Deux cônes de roche verte jaillissent de la mer et montent presque à la verticale : Gros Piton et Petit Piton, inscrits au patrimoine mondial de l'UNESCO, gardent l'entrée de la baie de Soufrière. Les navires de taille modeste qui mouillent ici offrent à leurs passagers l'une des arrivées les plus spectaculaires des Antilles. La navette accoste à la jetée du bourg, fondé par les Français en 1746 et plus vieille agglomération de Sainte-Lucie. Sur le quai, l'odeur de soufre flotte parfois dans l'air chaud, rappel que la terre travaille juste derrière les collines.

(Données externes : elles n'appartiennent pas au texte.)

@[simp] theorem Die.modFabric_lost (x : Die) (r : Nat) (f : Fabric → Fabric) : (x.modFabric r f).lost = x.lost := rfl
@[simp] theorem Die.modFabric_running (x : Die) (r : Nat) (f : Fabric → Fabric) : (x.modFabric r f).running = x.running := rfl
@[simp] theorem Die.modFabric_lpAbsent (x : Die) (r : Nat) (f : Fabric → Fabric) : (x.modFabric r f).lpAbsent = x.lpAbsent := rfl
@[simp] theorem Die.modFabric_trained (x : Die) (r : Nat) (f : Fabric → Fabric) : (x.modFabric r f).trained = x.trained := rfl
@[simp] theorem Die.modFabric_fwOk (x : Die) (r : Nat) (f : Fabric → Fabric) : (x.modFabric r f).fwOk = x.fwOk := rfl
@[simp] theorem Die.modFabric_sawDone (x : Die) (r : Nat) (f : Fabric → Fabric) : (x.modFabric r f).sawDone = x.sawDone := rfl
@[simp] theorem Die.modFabric_regions (x : Die) (r : Nat) (f : Fabric → Fabric) : (x.modFabric r f).regions = x.regions := rfl
@[simp] theorem Die.modFabric_mtiles (x : Die) (r : Nat) (f : Fabric → Fabric) : (x.modFabric r f).mtiles = x.mtiles := rfl
@[simp] theorem Die.modFabric_vtiles (x : Die) (r : Nat) (f : Fabric → Fabric) : (x.modFabric r f).vtiles = x.vtiles := rfl
@[simp] theorem Die.modFabric_occ (x : Die) (r : Nat) (f : Fabric → Fabric) : (x.modFabric r f).occ = x.occ := rfl
@[simp] theorem Die.modFabric_wringers (x : Die) (r : Nat) (f : Fabric → Fabric) : (x.modFabric r f).wringers = x.wringers := rfl
@[simp] theorem Die.modFabric_mcs (x : Die) (r : Nat) (f : Fabric → Fabric) : (x.modFabric r f).mcs = x.mcs := rfl
@[simp] theorem Die.modFabric_felts (x : Die) (r : Nat) (f : Fabric → Fabric) : (x.modFabric r f).felts = x.felts := rfl
@[simp] theorem Die.modFabric_rings (x : Die) (r : Nat) (f : Fabric → Fabric) : (x.modFabric r f).rings = x.rings := rfl
@[simp] theorem Die.modFabric_streams (x : Die) (r : Nat) (f : Fabric → Fabric) : (x.modFabric r f).streams = x.streams := rfl
@[simp] theorem Die.modFabric_threads (x : Die) (r : Nat) (f : Fabric → Fabric) : (x.modFabric r f).threads = x.threads := rfl
@[simp] theorem Die.modFabric_ctxs (x : Die) (r : Nat) (f : Fabric → Fabric) : (x.modFabric r f).ctxs = x.ctxs := rfl
@[simp] theorem Die.modFabric_knots (x : Die) (r : Nat) (f : Fabric → Fabric) : (x.modFabric r f).knots = x.knots := rfl
@[simp] theorem Die.modFabric_knotNet (x : Die) (r : Nat) (f : Fabric → Fabric) : (x.modFabric r f).knotNet = x.knotNet := rfl
@[simp] theorem Die.modFabric_ream (x : Die) (r : Nat) (f : Fabric → Fabric) : (x.modFabric r f).ream = x.ream := rfl
@[simp] theorem Die.modFabric_reamBad (x : Die) (r : Nat) (f : Fabric → Fabric) : (x.modFabric r f).reamBad = x.reamBad := rfl
@[simp] theorem Die.modFabric_copies (x : Die) (r : Nat) (f : Fabric → Fabric) : (x.modFabric r f).copies = x.copies := rfl
@[simp] theorem Die.modFabric_hints (x : Die) (r : Nat) (f : Fabric → Fabric) : (x.modFabric r f).hints = x.hints := rfl
@[simp] theorem Die.modFabric_aging (x : Die) (r : Nat) (f : Fabric → Fabric) : (x.modFabric r f).aging = x.aging := rfl
@[simp] theorem Die.modFabric_lowMark (x : Die) (r : Nat) (f : Fabric → Fabric) : (x.modFabric r f).lowMark = x.lowMark := rfl
@[simp] theorem Die.modFabric_highMark (x : Die) (r : Nat) (f : Fabric → Fabric) : (x.modFabric r f).highMark = x.highMark := rfl
@[simp] theorem Die.modFabric_hotMark (x : Die) (r : Nat) (f : Fabric → Fabric) : (x.modFabric r f).hotMark = x.hotMark := rfl
@[simp] theorem Die.modFabric_reserved (x : Die) (r : Nat) (f : Fabric → Fabric) : (x.modFabric r f).reserved = x.reserved := rfl
@[simp] theorem Die.modFabric_dealNext (x : Die) (r : Nat) (f : Fabric → Fabric) : (x.modFabric r f).dealNext = x.dealNext := rfl
@[simp] theorem Die.modFabric_retired (x : Die) (r : Nat) (f : Fabric → Fabric) : (x.modFabric r f).retired = x.retired := rfl
@[simp] theorem Die.modFabric_dropped (x : Die) (r : Nat) (f : Fabric → Fabric) : (x.modFabric r f).dropped = x.dropped := rfl
@[simp] theorem Die.modFabric_initSegs (x : Die) (r : Nat) (f : Fabric → Fabric) : (x.modFabric r f).initSegs = x.initSegs := rfl
@[simp] theorem Die.modFabric_idle (x : Die) (r : Nat) (f : Fabric → Fabric) : (x.modFabric r f).idle = x.idle := rfl
@[simp] theorem Die.modFabric_sealSlots (x : Die) (r : Nat) (f : Fabric → Fabric) : (x.modFabric r f).sealSlots = x.sealSlots := rfl
@[simp] theorem Die.modFabric_dram (x : Die) (r : Nat) (f : Fabric → Fabric) : (x.modFabric r f).dram = x.dram := rfl
@[simp] theorem Die.modFabric_seals (x : Die) (r : Nat) (f : Fabric → Fabric) : (x.modFabric r f).seals = x.seals := rfl
@[simp] theorem Die.modFabric_reqNet (x : Die) (r : Nat) (f : Fabric → Fabric) : (x.modFabric r f).reqNet = x.reqNet := rfl
@[simp] theorem Die.modFabric_repNet (x : Die) (r : Nat) (f : Fabric → Fabric) : (x.modFabric r f).repNet = x.repNet := rfl
@[simp] theorem Die.modFabric_redir0 (x : Die) (r : Nat) (f : Fabric → Fabric) : (x.modFabric r f).redir0 = x.redir0 := rfl
@[simp] theorem Die.modFabric_redir1 (x : Die) (r : Nat) (f : Fabric → Fabric) : (x.modFabric r f).redir1 = x.redir1 := rfl
@[simp] theorem Die.modFabric_epoch (x : Die) (r : Nat) (f : Fabric → Fabric) : (x.modFabric r f).epoch = x.epoch := rfl
@[simp] theorem Die.modFabric_switching (x : Die) (r : Nat) (f : Fabric → Fabric) : (x.modFabric r f).switching = x.switching := rfl
@[simp] theorem Die.modFabric_flipped (x : Die) (r : Nat) (f : Fabric → Fabric) : (x.modFabric r f).flipped = x.flipped := rfl
@[simp] theorem Die.modFabric_routers (x : Die) (r : Nat) (f : Fabric → Fabric) : (x.modFabric r f).routers = x.routers := rfl
@[simp] theorem Die.modFabric_ifaces (x : Die) (r : Nat) (f : Fabric → Fabric) : (x.modFabric r f).ifaces = x.ifaces := rfl
@[simp] theorem Die.modFabric_fenced (x : Die) (r : Nat) (f : Fabric → Fabric) : (x.modFabric r f).fenced = x.fenced := rfl
@[simp] theorem Die.modFabric_tests (x : Die) (r : Nat) (f : Fabric → Fabric) : (x.modFabric r f).tests = x.tests := rfl
@[simp] theorem Die.modFabric_errs (x : Die) (r : Nat) (f : Fabric → Fabric) : (x.modFabric r f).errs = x.errs := rfl
@[simp] theorem Die.modFabric_ucieOut (x : Die) (r : Nat) (f : Fabric → Fabric) : (x.modFabric r f).ucieOut = x.ucieOut := rfl
@[simp] theorem Die.modFabric_probes (x : Die) (r : Nat) (f : Fabric → Fabric) : (x.modFabric r f).probes = x.probes := rfl
@[simp] theorem Die.modFabric_trace (x : Die) (r : Nat) (f : Fabric → Fabric) : (x.modFabric r f).trace = x.trace := rfl
@[simp] theorem Die.modFabric_traceLost (x : Die) (r : Nat) (f : Fabric → Fabric) : (x.modFabric r f).traceLost = x.traceLost := rfl
@[simp] theorem Die.modFabric_frames (x : Die) (r : Nat) (f : Fabric → Fabric) : (x.modFabric r f).frames = x.frames := rfl
@[simp] theorem Die.modFabric_darner (x : Die) (r : Nat) (f : Fabric → Fabric) : (x.modFabric r f).darner = x.darner := rfl
@[simp] theorem Die.modFabric_pregs (x : Die) (r : Nat) (f : Fabric → Fabric) : (x.modFabric r f).pregs = x.pregs := rfl
@[simp] theorem Die.modFabric_cfgs (x : Die) (r : Nat) (f : Fabric → Fabric) : (x.modFabric r f).cfgs = x.cfgs := rfl
@[simp] theorem Die.modFabric_snaps (x : Die) (r : Nat) (f : Fabric → Fabric) : (x.modFabric r f).snaps = x.snaps := rfl
@[simp] theorem Die.modFabric_ctrs (x : Die) (r : Nat) (f : Fabric → Fabric) : (x.modFabric r f).ctrs = x.ctrs := rfl
@[simp] theorem Die.modFabric_wraps (x : Die) (r : Nat) (f : Fabric → Fabric) : (x.modFabric r f).wraps = x.wraps := rfl
@[simp] theorem Die.modFabric_led (x : Die) (r : Nat) (f : Fabric → Fabric) : (x.modFabric r f).led = x.led := rfl
@[simp] theorem Die.modFabric_thRounds (x : Die) (r : Nat) (f : Fabric → Fabric) : (x.modFabric r f).thRounds = x.thRounds := rfl
@[simp] theorem Die.modFabric_acts (x : Die) (r : Nat) (f : Fabric → Fabric) : (x.modFabric r f).acts = x.acts := rfl
@[simp] theorem Die.modFabric_ledSeen (x : Die) (r : Nat) (f : Fabric → Fabric) : (x.modFabric r f).ledSeen = x.ledSeen := rfl
@[simp] theorem Die.modFabric_tallies (x : Die) (r : Nat) (f : Fabric → Fabric) : (x.modFabric r f).tallies = x.tallies := rfl
@[simp] theorem Die.modFabric_flips (x : Die) (r : Nat) (f : Fabric → Fabric) : (x.modFabric r f).flips = x.flips := rfl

Un bourg créole au pied des volcans

Autour de la place centrale et de l'église de l'Assomption, Soufrière aligne ses maisons à balcons de bois ouvragé, héritage des familles françaises qui cultivaient ici canne, cacao et manioc. Le petit marché du bord de mer vend fruits, cannelle et cacao en bâtons sous des parasols multicolores. Le bourg se parcourt en une demi-heure tranquille ; il sert surtout de camp de base aux merveilles naturelles qui l'encerclent, toutes accessibles en moins de quinze minutes de route.

Le volcan où l'on entre en voiture

À environ trois kilomètres du débarcadère, Sulphur Springs se présente comme le seul volcan des Caraïbes où la route pénètre directement dans le cratère effondré. Pas de cône ni de lave : plutôt un paysage lunaire de terre grise où fumerolles et mares de boue bouillonnent à plus de 100 degrés Celsius. Les guides du site expliquent la lente respiration de ce système géothermique surveillé en permanence. En contrebas, des bassins de boue tiède accueillent les baigneurs pour l'expérience la plus salissante et la plus amusante de l'île : on s'enduit d'argile volcanique, on laisse sécher, on rince dans la rivière chaude.

Diamond Falls et les jardins du domaine

Sur l'ancien domaine sucrier de Soufrière Estate, un sentier fleuri d'alpinias et de balisiers conduit à la chute Diamond, dont la paroi change de teinte, ocre, gris, jaune, selon les minéraux charriés par l'eau. À côté subsistent des bains de pierre construits en 1784 pour les troupes de Louis XVI, sur recommandation médicale : le roi de France finançait alors des cures thermales aux Antilles. Certains bassins restaurés fonctionnent toujours. L'ensemble se situe à cinq minutes de route du débarcadère et se combine aisément avec le volcan dans une même demi-journée.

La mer au pied des Pitons

Entre les deux géants, la baie abrite des fonds parmi les plus riches de l'île, protégés par une aire marine gérée localement. L'anse Chastanet et sa voisine Anse Mamin, accessibles en bateau-taxi depuis le quai, offrent aux adeptes d'apnée des tombants coralliens à quelques mètres du rivage. Les plus sportifs rêveront devant Gros Piton, dont l'ascension guidée jusqu'à près de 800 mètres demande environ quatre heures aller-retour ; une escale ordinaire permet rarement de s'y risquer, et le sommet mérite qu'on revienne pour lui.

Repères pour l'escale

ÉlémentDétail
AccostageAncrage dans la baie, navette vers la jetée
Sulphur SpringsEnviron 3 km, 10 minutes en taxi
Diamond FallsEnviron 2 km, 5 minutes en taxi
Monnaie et langueDollar des Caraïbes orientales, dollar américain accepté ; anglais et créole

Quand la baie s'éloigne

Au départ, les passagers se massent sur les ponts : les Pitons rapetissent lentement dans le sillage, et personne ne range son appareil photo. Soufrière condense en quelques kilomètres carrés ce que la nature antillaise fait de plus intense, un cratère qui fume, une cascade minérale, des jardins créoles et deux montagnes sorties de la mer. Peu d'escales laissent une image aussi nette dans la mémoire d'un voyageur.